GOAL OF THE EXERCISE => Going from the top of the data below, give again each line through the one containing "a setting. -/", both ends kept.

---------- PROVIDED INFORMATION ----------

-- ==== Sys2Proof/Machine/Glue.lean ====
section
/-! DEFINITION. Glued settings (17_resets_power_states_glue.md R722 to R727): GLUE_WRITE, RING_SPARE_SET (03 R160), the spare's updates (03
R163, R166) and the end of a slot program. -/

namespace Sys2Proof.Machine

/-! ## Settings (R722) -/

/-- One-time slots of a setting. -/
def glueSlots (n : Nat) : Nat := if n = 2 || n = 15 then 1 else 8
def Glue.value (g : Glue) (n : Nat) : Nat := g.values.getD n 0
def Glue.left (g : Glue) (n : Nat) : Nat := glueSlots n - g.used.getD n 0

/-- The value lies in the setting's range; FW_MIN_VERSION is never lowered, bits of FW_SIGNER_REVOKE are only added, and neither
excludes the running firmware (18 R768). -/
def State.glueRange (s : State) (n v : Nat) : Bool :=
  let cur := s.glue.value n
  if n = 0 then decide (80 ≤ v) && decide (v ≤ 110)
  else if n = 1 then decide (v < s.nSeats) || v = 0xF
  else if n = 2 then decide (v ≤ 65535)
  else if n = 3 then decide (cur ≤ v) && decide (v ≤ s.mgmt.version)
  else if n = 4 then decide (v < 16) && !bitOf v s.mgmt.signer && (List.range 4).all fun i => !bitOf cur i || bitOf v i
  else if n = 5 then decide (v ≤ 3)
  else if n = 6 then decide (v ≤ 0xFFFF)
  else if n = 7 || n = 8 then decide (v < 2 ^ 48) && !bitOf v 40
  else if n = 9 then decide (400 ≤ v) && decide (v ≤ 1600) && v % 200 = 0
  else if n = 10 then decide (1 ≤ v) && decide (v ≤ 4)
  else if n = 11 then decide (8 ≤ v) && decide (v ≤ 0x77)
  else if n = 12 || n = 13 then true
  else if n = 14 then decide (1 ≤ v) && decide (v ≤ 500)
  else n = 15 && decide (v ≤ 1)

/-! ## Seats that no other use may take -/

/-- A run of seats, modulo N. -/
def State.seatRun (s : State) (first count : Nat) : List Nat := (List.range count).map fun i => (first + i) % s.nSeats

/-- Seats of partitions in force, in creation or being destroyed, and seats that a resize adds (log entry 23). -/
def State.claimedSeats (s : State) : List Nat :=
  ((List.range 6).flatMap (fun p => s.arcSeats p) ++ s.ring.requests.flatMap fun r => match r.change with
    | .resize first count _ => s.seatRun first count
    | _ => []).eraseDups

/-- A bench's seat is claimed. -/
def State.claims (s : State) (b : Nat) : Bool := s.claimedSeats.contains (s.benchSeat b)

/-! ## The spare -/

/-- Bench b becomes SPARE. -/
def State.makeSpare (s : State) (b : Nat) : State :=
  (s.modBench b fun x => { x with state := .spare }).modRing fun r => { r with spareLive := b }

/-- The refusal of a RING_SPARE_SET before any slot is looked at (R160 steps 1 and 2). -/
def State.spareSetRefusal (s : State) (b : Nat) : Option (Nat × Nat) :=
  if s.ring.spareLive != 0xF then some (stDEFERRED, 0)
  else if s.nSeats ≤ b || (s.bench b).state != .unassigned || s.claims b then some (stSHAPE, 0x52)
  else none

/-! ## Decisions, one at a time (R724, R725) -/

/-- The next slot of a setting is consumed: its program begins. -/
def State.beginSlot (s : State) (n : Nat) : State := s.modGlue fun g => { g with used := g.used.modify n (· + 1) }

/-- The value is in force. -/
def State.setGlue (s : State) (n v : Nat) : State :=
  let s := s.modGlue fun g => { g with values := g.values.set n v }
  if n = 2 then s.modLdg fun l => { l with anchorDue := true } else s

/-- The decision on the first job: none while a slot is to be programmed, else the state after it. -/
def State.decideJob (s : State) (j : GlueJob) : Option State :=
  let n := j.setting
  let same := s.glue.value n = j.value
  let left := s.glue.left n
  match j.who with
  | .packet id =>
    if !s.glueRange n j.value then some (s.refuse id 0xFF stSHAPE 0x52)
    else if same then some (s.finish id 0xFF stOK 0 left)
    else if left = 0 && glueSlots n = 1 then some ((s.writeLocked (0x300000 + 8 * n) 0).refuse id 0xFF stLOCKED 0)
    else if left = 0 then some ((s.glueEvent 1).refuse id 0xFF stGLUE 0)
    else none
  | .spare none => if same then some s else if left = 0 then some (s.ringEvent 5) else none
  | .spare (some id) => match s.spareSetRefusal j.value with
    | some r => some (s.refuse id 0xFF r.1 r.2)
    | none =>
      if same then some ((s.makeSpare j.value).finish id 0xFF stOK 0 left)
      else if left = 0 then some ((s.glueEvent 1).refuse id 0xFF stGLUE 0)
      else none

/-- Jobs at the front are decided until one needs a slot. -/
def State.glueStart (s : State) : Nat → State
  | 0 => s
  | n + 1 => match s.glue.jobs with
    | [] => s
    | j :: rest => match s.decideJob j with
      | some t => (t.modGlue fun g => { g with jobs := rest }).glueStart n
      | none =>
        let s := s.beginSlot j.setting
        match j.who with
        | .spare (some _) => s.makeSpare j.value
        | _ => s

/-- An update joins the queue of updates. -/
def State.glueUpdate (s : State) (j : GlueJob) : State :=
  let idle := s.glue.jobs.isEmpty
  let s := s.modGlue fun g => { g with jobs := g.jobs ++ [j] }
  if idle then s.glueStart 64 else s

/-- SPARE_GLUED is to become a bench's number (R163, R166). -/
def State.glueSpare (s : State) (b : Nat) : State := s.glueUpdate { setting := 1, value := b, who := .spare none }

/-! ## GLUE_WRITE, RING_SPARE_SET, GLUE_SLOT_PROGRAMMED -/

/-- GLUE_WRITE: a setting above 15 is refused at once, any other joins the updates (R724, R725). -/
def glueWriteEffect (f : Nat) (s : State) : State := s.admitPkt f 0x31 fun id _ x s =>
  let n := x.u 0x20 1
  if 15 < n then s.refuse id 0xFF stSHAPE 0x52
  else s.glueUpdate { setting := n, value := x.u 0x28 8, who := .packet id }
def execGlueWrite (f : Nat) (s : State) : Host.Outcome State Fault Refusal := done s (glueWriteEffect f)

/-- RING_SPARE_SET (R160): its refusals first, then the update of SPARE_GLUED. -/
def ringSpareSetEffect (f : Nat) (s : State) : State := s.admitPkt f 0x08 fun id _ x s =>
  match s.spareSetRefusal (x.u 0x20 1) with
  | some r => s.refuse id 0xFF r.1 r.2
  | none => s.glueUpdate { setting := 1, value := x.u 0x20 1, who := .spare (some id) }
def execRingSpareSet (f : Nat) (s : State) : Host.Outcome State Fault Refusal := done s (ringSpareSetEffect f)

/-- A slot has been programmed with a valid check: its value is in force, and the next update is decided (R724 step 5, R725). -/
def glueSlotProgrammedEffect (s : State) : State :=
  match s.glue.jobs with
  | [] => s
  | j :: rest =>
    let s := (s.setGlue j.setting j.value).modGlue fun g => { g with jobs := rest }
    let s := match j.who with
      | .packet id => s.finish id 0xFF stOK 0 (s.glue.left j.setting)
      | .spare (some id) => s.finish id 0xFF stOK 0 (s.glue.left j.setting)
      | .spare none => s
    s.glueStart 64
def execGlueSlotProgrammed (s : State) : Host.Outcome State Fault Refusal := done s glueSlotProgrammedEffect

end Sys2Proof.Machine
end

----------

TASK RESULT =>
-- ==== Sys2Proof/Machine/Glue.lean ====
section
/-! DEFINITION. Glued settings (17_resets_power_states_glue.md R722 to R727): GLUE_WRITE, RING_SPARE_SET (03 R160), the spare's updates (03
R163, R166) and the end of a slot program. -/

namespace Sys2Proof.Machine

/-! ## Settings (R722) -/

/-- One-time slots of a setting. -/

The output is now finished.